Photograph by Melinda Sue Gordon/©2008 The Weinstein Co.
Sentimental Education: Kate Winslet gives some life lessons to a young man in postwar Germany.
'The Reader' wants to believe that a good book can save anybody, even Nazis.
By Richard von Busack
Resolved: convicted Nazi war criminals should be allowed books on tape. Just such an imaginary debate is at the heart of all the should-he-or-shouldn't-he? in the dreary Oscar-season prestige entry The Reader. Director Stephen Daldry, whose The Hours turned on more intense feminist trauma, again slides back and forth in time. In a small city after World War II, a German lawyer, Michael (Ralph Fiennes), was once a puking schoolboy (David Kross), ill with scarlet fever. A curt streetcar conductor, Hannah (Kate Winslet), cleaned him up and sent him home. Months later, after he recovers, an affair begins. Winslet works that Dietrich toughness; with a gruff, soft German accent she calls the kid she's shtupping "kid." She never lets him under her skin, even though she lets him into her body. The affair is interspersed with bathing rituals; she sulks in her own bath or washes Michael like a groom washes a horse. After they make love, Hannah likes to be read to by him. One day, she vanishes, and he is left more or less unable to love for the rest of his life.
The crux of Michael's problem lies in his schooldays. Michael was taking a class on the law of the Holocaust, taught by a professor (Bruno Ganz) who was a victim of the Reich.
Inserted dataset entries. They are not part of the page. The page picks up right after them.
-- ==== Sys2Proof/Decode.lean ====
section
/-! DEFINITION. Instruction lines, heads and tails (R205 to R221): the decoder, total on any bits and refusing by name, and
after it the encoder. Fields are taken apart with division and remainder, bit 0 least significant. -/

namespace Sys2Proof

/-- Why a head does not decode (R223 steps 1, 3, 4, 5, 6), or does not fit its class in the line (R208 row 7). -/
inductive DecErr where
  | opcode | tailLen | gBit | flagSelect | reservedBits | variant
deriving DecidableEq, Repr

/-- The tail classes (R214). -/
inductive Cls where
  | N | X3 | XI | B | V3 | C | XL | XB | V4 | VX | M
deriving DecidableEq, Repr

/-- The tail length code of a class (R214). -/
def Cls.tlen : Cls → Nat
  | .N => 0
  | .X3 => 1
  | .XI | .B | .V3 | .C => 2
  | .XL | .XB | .V4 | .VX | .M => 3

/-- What the opcode map and the entries say of an opcode: class, whether G is permitted (R232), whether it can set a flag
(R211). -/
structure OpInfo where
  cls : Cls
  g : Bool
  flag : Bool
deriving DecidableEq, Repr

/-- The class, G permission and flag permission of every assigned opcode (R221, R211, R232); none for a reserved one. -/
def opInfo (opc : Nat) : Option OpInfo :=
  let mk := fun c g f => some ⟨c, g, f⟩
  match opc / 16, opc % 16 with
  | 0x0, 0x1 | 0x0, 0x7 | 0x0, 0xB | 0x0, 0xD => mk .N false false
  | 0x0, 0x2 | 0x0, 0x5 => mk .B false false
  | 0x0, 0x3 | 0x0, 0x8 => mk .XB false false
  | 0x0, 0x4 | 0x0, 0x9 | 0x0, 0xA | 0x0, 0xC | 0x0, 0xF => mk .XI false false
  | 0x0, 0x6 | 0x0, 0xE => mk .X3 false false
  | 0x1, 0x0 | 0x1, 0x1 | 0x1, 0x5 | 0x1, 0x9 | 0x1, 0xA | 0x1, 0xB | 0x1, 0xC | 0x1, 0xD | 0x1, 0xE => mk .X3 true false
  | 0x1, 0x2 | 0x1, 0x6 | 0x1, 0xF => mk .XI true false
  | 0x1, 0x3 | 0x1, 0x4 => mk .XL true false
  | 0x1, 0x7 | 0x1, 0x8 => mk .XI true true
  | 0x2, 0x9 | 0x2, 0xA | 0x2, 0xB | 0x2, 0xC | 0x2, 0xD => mk .X3 true false
  | 0x2, _ => mk .XI true false
  | 0x3, 0x0 => mk .XI false false
  | 0x3, 0x4 | 0x3, 0x9 => mk .XL true false
  | 0x3, 0x5 => none
  | 0x3, _ => mk .XI true false
  | 0x4, 0x0 | 0x4, 0x1 | 0x4, 0x2 | 0x4, 0x3 => mk .XI false false
  | 0x4, 0x4 | 0x4, 0x8 | 0x4, 0x9 => mk .X3 false false
  | 0x4, 0x5 | 0x4, 0x6 | 0x4, 0x7 => mk .C false false
  | 0x4, 0xA => mk .X3 true false
  | 0x4, 0xB | 0x4, 0xC => mk .XI true false
  | 0x4, _ => none
  | 0x5, 0x0 | 0x5, 0x1 | 0x5, 0x2 | 0x5, 0x3 | 0x5, 0x4 | 0x5, 0x5 | 0x5, 0xA | 0x5, 0xB => mk .XI true true
  | 0x5, 0x6 | 0x5, 0x7 | 0x5, 0x8 => mk .XI true false
  | 0x5, 0x9 => mk .XI false false
  | 0x5, _ => none
  | 0x6, 0x0 | 0x6, 0x1 | 0x6, 0x2 => mk .XL true true
  | 0x6, 0x3 | 0x6, 0x4 | 0x6, 0x5 => mk .XI false false
  | 0x6, _ => none
  | 0x7, 0x0 | 0x7, 0x1 => mk .XL true true
  | 0x7, 0x2 => mk .XL true false
  | 0x7, 0x3 | 0x7, 0x7 | 0x7, 0x8 | 0x7, 0xC | 0x7, 0xD => mk .XI true false
  | 0x7, 0x4 => mk .XL false false
  | 0x7, 0x5 | 0x7, 0xF => mk .N false false
  | 0x7, 0x6 | 0x7, 0x9 | 0x7, 0xA | 0x7, 0xB => mk .XI false false
  | 0x7, 0xE => mk .XB false false
  | 0x8, 0xC | 0x8, 0xD | 0x8, 0xE | 0x8, 0xF => mk .V3 false false
  | 0x8, _ => mk .V4 false false
  | 0x9, 0x4 | 0x9, 0xA => mk .V3 false false
  | 0x9, 0xB | 0x9, 0xD | 0x9, 0xE => mk .VX false false
  | 0x9, _ => mk .V4 false false
  | 0xA, 0x1 => mk .VX false false
  | 0xA, 0x7 | 0xA, 0x8 | 0xA, 0x9 | 0xA, 0xA | 0xA, 0xC => mk .VX false true
  | 0xA, 0xB | 0xA, 0xE | 0xA, 0xF => mk .V4 false true
  | 0xA, _ => mk .V4 false false
  | 0xC, 0x0 | 0xC, 0x1 | 0xC, 0x4 | 0xC, 0x5 | 0xC, 0x8 => mk .M false true
  | 0xC, 0x2 | 0xC, 0x6 => mk .N false false
  | 0xC, 0x3 | 0xC, 0x7 => mk .M false false
  | 0xE, 0x0 | 0xE, 0x2 | 0xE, 0x3 | 0xE, 0x4 | 0xE, 0x5 => mk .XI false false
  | 0xE, 0x1 => mk .XL false false
  | _, _ => none

/-- Go on when no reserved bit is set (R223 step 5). -/
def rsv (zero : Bool) (k : Except DecErr Instr) : Except DecErr Instr := if zero then k else .error .reservedBits

/-- Go on when the sub, variant, type or format value is assigned (R223 step 6). -/
def vok (ok : Bool) (k : Except DecErr Instr) : Except DecErr Instr := if ok then k else .error .variant

/-- Go on with the value of an assigned code (R223 step 6). -/
def vget {α : Type} (o : Option α) (k : α → Except DecErr Instr) : Except DecErr Instr :=
  match o with
  | some a => k a
  | none => .error .variant

/-! The code tables of the enumerations. -/

def MulhKind.ofCode : Nat → Option MulhKind
  | 0 => some .ss | 1 => some .uu | 2 => some .su | _ => none

def MulhKind.code : MulhKind → Nat
  | .ss => 0 | .uu => 1 | .su => 2

def Cond.ofCode : Nat → Option Cond
  | 0 => some .eq | 1 => some .ne | 2 => some .ltI | 3 => some .geI | 4 => some .ltN | 5 => some .geN | _ => none

def Cond.code : Cond → Nat
  | .eq => 0 | .ne => 1 | .ltI => 2 | .geI => 3 | .ltN => 4 | .geN => 5

def Comb.ofCode : Nat → Option Comb
  | 0 => some .set | 1 => some .and | 2 => some .or | _ => none

def Comb.code : Comb → Nat
  | .set => 0 | .and => 1 | .or => 2

/-- The conditions in the order of `fcmp` and of `vcmp` (R265, R329). -/
def FCond.ofCode : Nat → Option FCond
  | 0 => some .eq | 1 => some .ne | 2 => some .lt | 3 => some .le | 4 => some .gt | 5 => some .ge | 6 => some .un
  | 7 => some .ord | _ => none

def FCond.code : FCond → Nat
  | .eq => 0 | .ne => 1 | .lt => 2 | .le => 3 | .gt => 4 | .ge => 5 | .un => 6 | .ord => 7

def Rnd.ofCode : Nat → Option Rnd
  | 0 => some .rn | 1 => some .rz | 2 => some .ru | 3 => some .rd | 4 => some .rs | _ => none

def Rnd.code : Rnd → Nat
  | .rn => 0 | .rz => 1 | .ru => 2 | .rd => 3 | .rs => 4

def XFmt.ofCode : Nat → Option XFmt
  | 0 => some .i32 | 1 => some .n32 | 2 => some .f32 | 3 => some .f64 | 4 => some .f16 | 5 => some .bf16 | 6 => some .i16
  | 7 => some .n16 | 8 => some .i8 | 9 => some .n8 | 10 => some .e4m3 | 11 => some .e5m2 | 12 => some .e4m3z
  | 13 => some .e2m1 | 14 => some .i64 | 15 => some .n64 | _ => none

def XFmt.code : XFmt → Nat
  | .i32 => 0 | .n32 => 1 | .f32 => 2 | .f64 => 3 | .f16 => 4 | .bf16 => 5 | .i16 => 6 | .n16 => 7 | .i8 => 8 | .n8 => 9
  | .e4m3 => 10 | .e5m2 => 11 | .e4m3z => 12 | .e2m1 => 13 | .i64 => 14 | .n64 => 15

def Ety.ofCode : Nat → Option Ety
  | 0 => some .i32 | 1 => some .n32 | 2 => some .f32 | 3 => some .f64 | 4 => some .f16 | 5 => some .bf16 | 6 => some .i16
  | 7 => some .n16 | 8 => some .i8 | 9 => some .n8 | 10 => some .f16x2 | 11 => some .bf16x2 | 12 => some .i16x2
  | 13 => some .i8x4 | 14 => some .i64 | 15 => some .n64 | _ => none

def Ety.code : Ety → Nat
  | .i32 => 0 | .n32 => 1 | .f32 => 2 | .f64 => 3 | .f16 => 4 | .bf16 => 5 | .i16 => 6 | .n16 => 7 | .i8 => 8 | .n8 => 9
  | .f16x2 => 10 | .bf16x2 => 11 | .i16x2 => 12 | .i8x4 => 13 | .i64 => 14 | .n64 => 15

def MFmt.ofCode : Nat → Option MFmt
  | 0 => some .f16 | 1 => some .bf16 | 2 => some .e4m3 | 3 => some .e5m2 | 4 => some .e4m3z | 5 => some .i8 | 6 => some .e2m1
  | 7 => some .i4 | 8 => some .l4 | 9 => some .i4x | _ => none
On school assignment, Michael stumbles into a courtroom where Hannah is on trial. It turns out that Hitler signed her paychecks during the war. While Michael conceals himself in the courtroom, he watches as Hannah is accused of having passively stood by while concentration camp prisoners died.
The Reader is a combination of guilt-by-association grandstanding and lost-love maundering: I mean the kind of first love that keeps a person from ever functioning properly for the rest of his life, the kind of first love even devoted moviegoers don't really believe in anymore. The story has a point: some 60,000 people worked at Auschwitz, and only a handful ever served jail time for it. The legacy of guilt would take some unusual, unsuspected forms. But the film sets up the moral dilemma, as emphasized by screenwriter David Hare--what if you loved a Nazi?--and then makes sure that Michael is absolutely innocent. There's an essential cruelty to Bernhard Schlink's popular novel that disguises itself--as cruelty often will--as sensitivity. The exculpation Michael might have performed goes against the film's notion of penance, or the single aspect that made Oprah pounce on the novel: the long improvement of Hannah's mind with great books. How well this improvement goes we can guess; Michael may be sending her Chekhov, but she's got Irving Wallace in her jail cell.
Winslet's tough commonness in the early scenes is attractive. Such a practical older lover does a young man good, whether he knows it or not at the time. Then this young version of Hannah vanishes, and she is last seen in indifferently applied old-person makeup, chilled by the cooler until her lips are purple. The Reader insists that the Nazis were human beings and that reading might have reformed them. We're aware of the former. But reading in the abstract means little. In fact the Nazis were great, swooning readers, and Goebbels was a novelist.